Background: Vertebral pathological compression fracture involving extra-nodal lymphoma
impacts negatively on the quality of life of HIV-positive patients. The choice of a safe and
effective approach to palliative care in this condition remains a challenge.
Objective: The purpose of this study was to investigate the safety and efficacy of percutaneous kyphoplasty
(PKP) in the treatment of vertebral pathological compression fracture of extra-nodal lymphoma
in HIV-positive patients.
Methods: A retrospective analysis, from January 2016 to August 2019, was performed on 7 HIVpositive
patients, 3 males and 4 females, with extra-nodal lymphoma with a vertebral pathological
compression fracture. The patients were treated using percutaneous kyphoplasty in our hospital.

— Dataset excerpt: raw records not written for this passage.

-- ==== Sys2Proof/Laws/Bits.lean ====
section
/-! SUPPORT. The primitives of Machine/Bits.lean: values and patterns are inverse, slices, lanes, truncation, the
integer square root. -/

namespace Sys2Proof.Machine

/-! ## Values of bit sequences -/

@[simp] theorem valU_nil : valU [] = 0 := rfl

@[simp] theorem valU_cons (b : Bool) (bs : Bits) : valU (b :: bs) = b.toNat * 2 ^ bs.length + valU bs := rfl

theorem valU_lt (b : Bits) : valU b < 2 ^ b.length := by
  induction b with
  | nil => simp
  | cons c cs ih => cases c <;> simp [pow_succ] <;> omega

theorem valU_append (a b : Bits) : valU (a ++ b) = valU a * 2 ^ b.length + valU b := by
  induction a with
  | nil => simp
  | cons c cs ih => simp [ih, pow_add]; ring

theorem valU_replicate_false (n : Nat) : valU (List.replicate n false) = 0 := by
  induction n with
  | zero => rfl
  | succ n ih => simp [List.replicate_succ, ih]

@[simp] theorem length_bitsOf (u n : Nat) : (bitsOf u n).length = n := by
  induction n with
  | zero => rfl
  | succ n ih => simp [bitsOf, ih]

/-- `bitsof` keeps the low bits. -/
@[simp] theorem valU_bitsOf (u n : Nat) : valU (bitsOf u n) = u % 2 ^ n := by
  induction n with
  | zero => simp [bitsOf, Nat.mod_one]
  | succ n ih => rw [bitsOf, valU_cons, ih, length_bitsOf, Nat.mod_pow_succ, Nat.toNat_testBit]; ring

theorem bitsOf_mod (u n : Nat) : bitsOf (u % 2 ^ n) n = bitsOf u n := by
  suffices h : ∀ m, m ≤ n → bitsOf (u % 2 ^ n) m = bitsOf u m from h n le_rfl
  intro m
  induction m with
  | zero => intro _; rfl
  | succ m ih =>
    intro hm
    have hlt : m < n := by omega
    simp [bitsOf, ih (by omega), Nat.testBit_mod_two_pow, hlt]

/-- A sequence is determined by its length and its value (00_scope.md rule R14). -/
theorem valU_injective {a b : Bits} (hlen : a.length = b.length) (hval : valU a = valU b) : a = b := by
  induction a generalizing b with
  | nil => exact (List.length_eq_zero_iff.mp hlen.symm).symm
  | cons c cs ih =>
    cases b with
    | nil => simp at hlen
    | cons d ds =>
      have hl : cs.length = ds.length := by simpa using hlen
      have h1 := valU_lt cs
      have h2 := valU_lt ds
      rw [valU_cons, valU_cons, hl] at hval
      rw [hl] at h1
      cases c <;> cases d <;> simp at hval ⊢
      · exact ih hl hval
      · omega
      · omega
      · exact ih hl hval

theorem bitsOf_valU (b : Bits) : bitsOf (valU b) b.length = b :=
  valU_injective (by simp) (by rw [valU_bitsOf, Nat.mod_eq_of_lt (valU_lt b)])

/-- The sign bit is set exactly when the unsigned value is in the upper half. -/
theorem headD_eq_decide (b : Bits) (hpos : 1 ≤ b.length) : b.headD false = decide (2 ^ (b.length - 1) ≤ valU b) := by
  cases b with
  | nil => simp at hpos
  | cons c cs =>
    have := valU_lt cs
    cases c
    · simpa using this
    · simp

/-- The two's-complement value by cases on the upper half (40_bitfield_codec.md rule R138). -/
theorem valS_eq_ite (b : Bits) (hpos : 1 ≤ b.length) :
    valS b = if 2 ^ (b.length - 1) ≤ valU b then (valU b : Int) - ((2 ^ b.length : Nat) : Int) else (valU b : Int) := by
  unfold valS
  rw [headD_eq_decide b hpos]
  split <;> simp [*]

theorem two_pow_pred_double {n : Nat} (h : 1 ≤ n) : 2 ^ n = 2 * 2 ^ (n - 1) := by
  obtain ⟨m, rfl⟩ : ∃ m, n = m + 1 := ⟨n - 1, by omega⟩
  simp [pow_succ, mul_comm]

/-- The range of a two's-complement value (40_bitfield_codec.md rule R138). -/
theorem valS_range (b : Bits) (hpos : 1 ≤ b.length) :
    -((2 ^ (b.length - 1) : Nat) : Int) ≤ valS b ∧ valS b < ((2 ^ (b.length - 1) : Nat) : Int) := by
  have h := valU_lt b
  have hd := two_pow_pred_double hpos
  rw [valS_eq_ite b hpos]
  split <;> omega

/-- Modulo 2^n the two's-complement value is the unsigned value. -/
theorem valS_emod (b : Bits) : valS b % ((2 ^ b.length : Nat) : Int) = (valU b : Int) := by
  have h := valU_lt b
  unfold valS
  cases b.headD false
  · simp only [Bool.toNat_false, mul_zero, Nat.cast_zero, sub_zero]
    exact Int.emod_eq_of_lt (by omega) (by omega)
  · simp only [Bool.toNat_true, mul_one]
    rw [Int.sub_emod_right]
    exact Int.emod_eq_of_lt (by omega) (by omega)

/-- A two's-complement value is the one number of its range that is congruent to the unsigned value. -/
theorem valS_unique {b : Bits} {v : Int} (hpos : 1 ≤ b.length) (hlo : -((2 ^ (b.length - 1) : Nat) : Int) ≤ v)
    (hhi : v < ((2 ^ (b.length - 1) : Nat) : Int)) (hmod : v % ((2 ^ b.length : Nat) : Int) = (valU b : Int)) :
    valS b = v := by
  have h1 := valS_range b hpos
  have h2 := valS_emod b
  have hd := two_pow_pred_double hpos
  have hdvd : ((2 ^ b.length : Nat) : Int) ∣ valS b - v := 
    Int.dvd_of_emod_eq_zero (Int.emod_eq_emod_iff_emod_sub_eq_zero.mp (h2.trans hmod.symm))
  obtain ⟨k, hk⟩ := hdvd
  have hp : (0 : Int) < ((2 ^ (b.length - 1) : Nat) : Int) := by positivity
  rw [hd] at hk
  push_cast at hk h1 hlo hhi hp
  have : k = 0 := by nlinarith
  subst this
  simp at hk
  omega

/-! ## Slices -/

theorem length_slice {α : Type} (s : List α) (i j : Nat) : (slice s i j).length = min (j - i) (s.length - i) := by
  simp [slice]

theorem slice_append_left {α : Type} (a b : List α) : slice (a ++ b) 0 a.length = a := by simp [slice]

theorem slice_append_right {α : Type} (a b : List α) (i j : Nat) :
    slice (a ++ b) (a.length + i) (a.length + j) = slice b i j := by
  simp [slice, Nat.add_sub_add_left]

/-! ## Lanes -/

theorem laneBus_lt (c : Bytes) : laneBus c < 256 ^ c.length := by
  induction c with
  | nil => simp [laneBus]
  | cons b bs ih =>
    have := b.isLt
    simp only [laneBus, List.length_cons, pow_succ]
    omega

@[simp] theorem length_lanes (bus n : Nat) : (lanes bus n).length = n := by simp [lanes]

theorem lane_zero (bus : Nat) : lane bus 0 = BitVec.ofNat 8 bus := by simp [lane]

theorem lane_succ (bus j : Nat) : lane bus (j + 1) = lane (bus / 256) j := by
  unfold lane
  rw [show 8 * (j + 1) = 8 + 8 * j by ring, Nat.shiftRight_add, Nat.shiftRight_eq_div_pow bus 8]

theorem lanes_succ (bus n : Nat) : lanes bus (n + 1) = BitVec.ofNat 8 bus :: lanes (bus / 256) n := by
  unfold lanes
  rw [List.range_succ_eq_map, List.map_cons, List.map_map, lane_zero]
  congr 1
  exact List.map_congr_left fun j _ => lane_succ bus j

/-- The lanes of a driven sequence are the sequence (10_state.md rule R38). -/
theorem lanes_laneBus (c : Bytes) : lanes (laneBus c) c.length = c := by
  induction c with
  | nil => rfl
  | cons b bs ih =>
    have hb := b.isLt
    have hq : laneBus (b :: bs) / 256 = laneBus bs := by simp only [laneBus]; omega
    have hl : BitVec.ofNat 8 (laneBus (b :: bs)) = b := by
      apply BitVec.eq_of_toNat_eq
      simp only [laneBus, BitVec.toNat_ofNat]
      omega
    rw [List.length_cons, lanes_succ, hq, ih, hl]

theorem lane_laneBus (cs : Bytes) (j : Nat) (h : j < cs.length) : lane (laneBus cs) j = cs[j] := by
  have hj : (lanes (laneBus cs) cs.length)[j]? = cs[j]? := by rw [lanes_laneBus cs]
  simpa [lanes, h] using hj

/-! ## Signed buses -/

theorem driveSigned_lt (width : Nat) (v : Int) : driveSigned width v < 2 ^ width := by
  have h : (0 : Int) < ((2 ^ width : Nat) : Int) := by positivity
  have h1 := Int.emod_nonneg v h.ne'
  have h2 := Int.emod_lt_of_pos v h
  unfold driveSigned
  omega

/-- A value that fits a signed port is read back as it was driven (10_state.md rule R38). -/
theorem signedBus_driveSigned {width : Nat} {v : Int} (hw : 1 ≤ width) (h : inSigned width v = true) :
    signedBus width (driveSigned width v) = v := by
  simp only [inSigned, Bool.and_eq_true, decide_eq_true_eq] at h
  have hp : (0 : Int) < ((2 ^ width : Nat) : Int) := by positivity
  have hn := Int.emod_nonneg v hp.ne'
  have hd := two_pow_pred_double hw
  apply valS_unique
  · simpa using hw
  · simp only [length_bitsOf]; omega
  · simp only [length_bitsOf]; omega
  · rw [valU_bitsOf, Nat.mod_eq_of_lt (driveSigned_lt width v), length_bitsOf]
    unfold driveSigned
    omega

/-! ## Truncation -/

/-- `trunc` is the quotient of the numerator by the denominator, rounded toward zero. -/
theorem trunc_eq_tdiv (q : Rat) : trunc q = q.num.tdiv q.den := by
  unfold trunc
  split
  · next h =>
    rw [Rat.floor_def, Int.tdiv_eq_ediv_of_nonneg (Rat.num_nonneg.mpr h)]
  · next h =>
    rw [Rat.floor_def]
    have : 0 ≤ (-q).num := by rw [Rat.num_nonneg]; linarith
    rw [← Int.tdiv_eq_ediv_of_nonneg this]
    simp [Int.neg_tdiv]

/-- The scaled truncation is `trunc` of the exact product (43_navblock_encode.md rule R207). -/
theorem truncMul_eq_trunc (k : Nat) (q : Rat) : truncMul k q = trunc (k * q) := by
  rw [trunc_eq_tdiv]
  unfold truncMul
  have hq : (k : ℚ) * q = mkRat (k * q.num) q.den := by
    rw [Rat.mkRat_eq_div]; push_cast; rw [mul_div_assoc, Rat.num_div_den]
  rw [hq]
  obtain ⟨g, hg, h1, h2⟩ := Rat.mkRat_num_den (n := k * q.num) (n' := (mkRat (k * q.num) q.den).num)
    (d' := (mkRat (k * q.num) q.den).den) (z' := Rat.den_nz _) (c := Rat.reduced _) q.den_nz rfl
  generalize mkRat (k * q.num) q.den = r at *
  rw [h1, h2]
  push_cast
  exact Int.mul_tdiv_mul_of_pos_left _ _ (by exact_mod_cast Nat.pos_of_ne_zero hg)

/-- For a nonnegative rational `trunc` is the floor (00_scope.md rule R16). -/
theorem trunc_of_nonneg {q : Rat} (h : 0 ≤ q) : (trunc q : Rat) ≤ q ∧ q < trunc q + 1 ∧ 0 ≤ trunc q := by
  unfold trunc; rw [if_pos h]
  exact ⟨Int.floor_le q, Int.lt_floor_add_one q, Int.floor_nonneg.mpr h⟩

/-- For a negative rational `trunc` is the ceiling (00_scope.md rule R16). -/
theorem trunc_of_neg {q : Rat} (h : q < 0) : q ≤ (trunc q : Rat) ∧ trunc q - 1 < q ∧ trunc q ≤ 0 := by
  unfold trunc; rw [if_neg (not_le.mpr h)]
  have a := Int.floor_le (-q); have b := Int.lt_floor_add_one (-q)
  have c := Int.floor_nonneg.mpr (show 0 ≤ -q by linarith)
  change ⌊-q⌋ ≤ -q at a
  refine ⟨?_, ?_, ?_⟩
  · push_cast; change q ≤ -((⌊-q⌋ : Int) : ℚ); linarith
  · push_cast; change -((⌊-q⌋ : Int) : ℚ) - 1 < q; linarith
  · change -⌊-q⌋ ≤ 0; linarith

@[simp] theorem truncMul_zero (k : Nat) : truncMul k 0 = 0 := by simp [truncMul]

/-! ## The integer square root -/

theorem isqrtFrom_spec (n k r : Nat) (hlo : r * r ≤ n) (hhi : n < (r + 2 ^ k) * (r + 2 ^ k)) :
    isqrtFrom n k r * isqrtFrom n k r ≤ n ∧ n < (isqrtFrom n k r + 1) * (isqrtFrom n k r + 1) := by
  induction k generalizing r with
  | zero => exact ⟨hlo, by simpa [isqrtFrom] using hhi⟩
  | succ k ih =>
    unfold isqrtFrom
    split
    · next h => exact ih _ h (by rw [show r + 2 ^ k + 2 ^ k = r + 2 ^ (k + 1) by ring]; exact hhi)
    · next h => exact ih _ hlo (by omega)

/-- `isqrt` is the largest natural whose square is at most `n` (00_scope.md rule R16). -/
theorem isqrt_spec (n : Nat) : isqrt n * isqrt n ≤ n ∧ n < (isqrt n + 1) * (isqrt n + 1) := by
  apply isqrtFrom_spec n _ 0 (by simp)
  rw [zero_add, ← pow_add]
  exact lt_of_lt_of_le Nat.lt_log2_self (Nat.pow_le_pow_right (by norm_num) (by omega))

theorem isqrt_unique {n r : Nat} (hlo : r * r ≤ n) (hhi : n < (r + 1) * (r + 1)) : isqrt n = r := by
  obtain ⟨h1, h2⟩ := isqrt_spec n
  have a : isqrt n < r + 1 := by nlinarith
  have b : r < isqrt n + 1 := by nlinarith
  omega

theorem isqrt_mono {m n : Nat} (h : m ≤ n) : isqrt m ≤ isqrt n := by
  have h1 := (isqrt_spec m).1
  have h2 := (isqrt_spec n).2
  by_contra hc
  have : isqrt n + 1 ≤ isqrt m := by omega
  nlinarith

end Sys2Proof.Machine
end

Preoperative assessment of the patients was conducted regarding their hematological profile, biochemical
indicators, liver and kidney function, blood coagulation function, CD4+T lymphocyte
count and viral load. Subsequently, the patients were placed on highly active antiretroviral therapy
(HAART) and rituximab plus cyclophosphamide, doxorubicin, vincristine, and prednisone (RCHOP)
regimen. Besides, antibiotics, nutritional support and immune-modulating drugs were also
administered, rationally. Postoperatively, the height of the anterior edge of the injured vertebrae,
Visual Analogue Scale (VAS) and Oswestry Disability Index (ODI) values were evaluated. Patients
were also monitored for any complications related to the operation.
Results: The average CD4+T cell count for the patients was 164 (range 114 ~247 / ul), while the viral
load was 26,269 (range 5,765 ~82,321 copies/ul). All patients received nutritional and immune
support and registered significant improvements in the levels of ALB and Hb (P<0.05). In all cases,
the operation was uneventful with neither cement leakage nor toxic reactions observed. Similarly,
no opportunistic infections, other complications or deaths were reported. The height of the anterior
vertebral body and the ODI score of the injured vertebrae were significantly improved immediately
after surgery (P<0.05). Compared to the preoperative VAS (7.71±1.11), postoperative values were
significantly reduced immediately after surgery (3.85±0.90) and at 2 weeks, 1 month and 6 months
post-surgery: 2.71±0.76, 3.29±1.11, and 4.00±0.82, respectively (P<0.01).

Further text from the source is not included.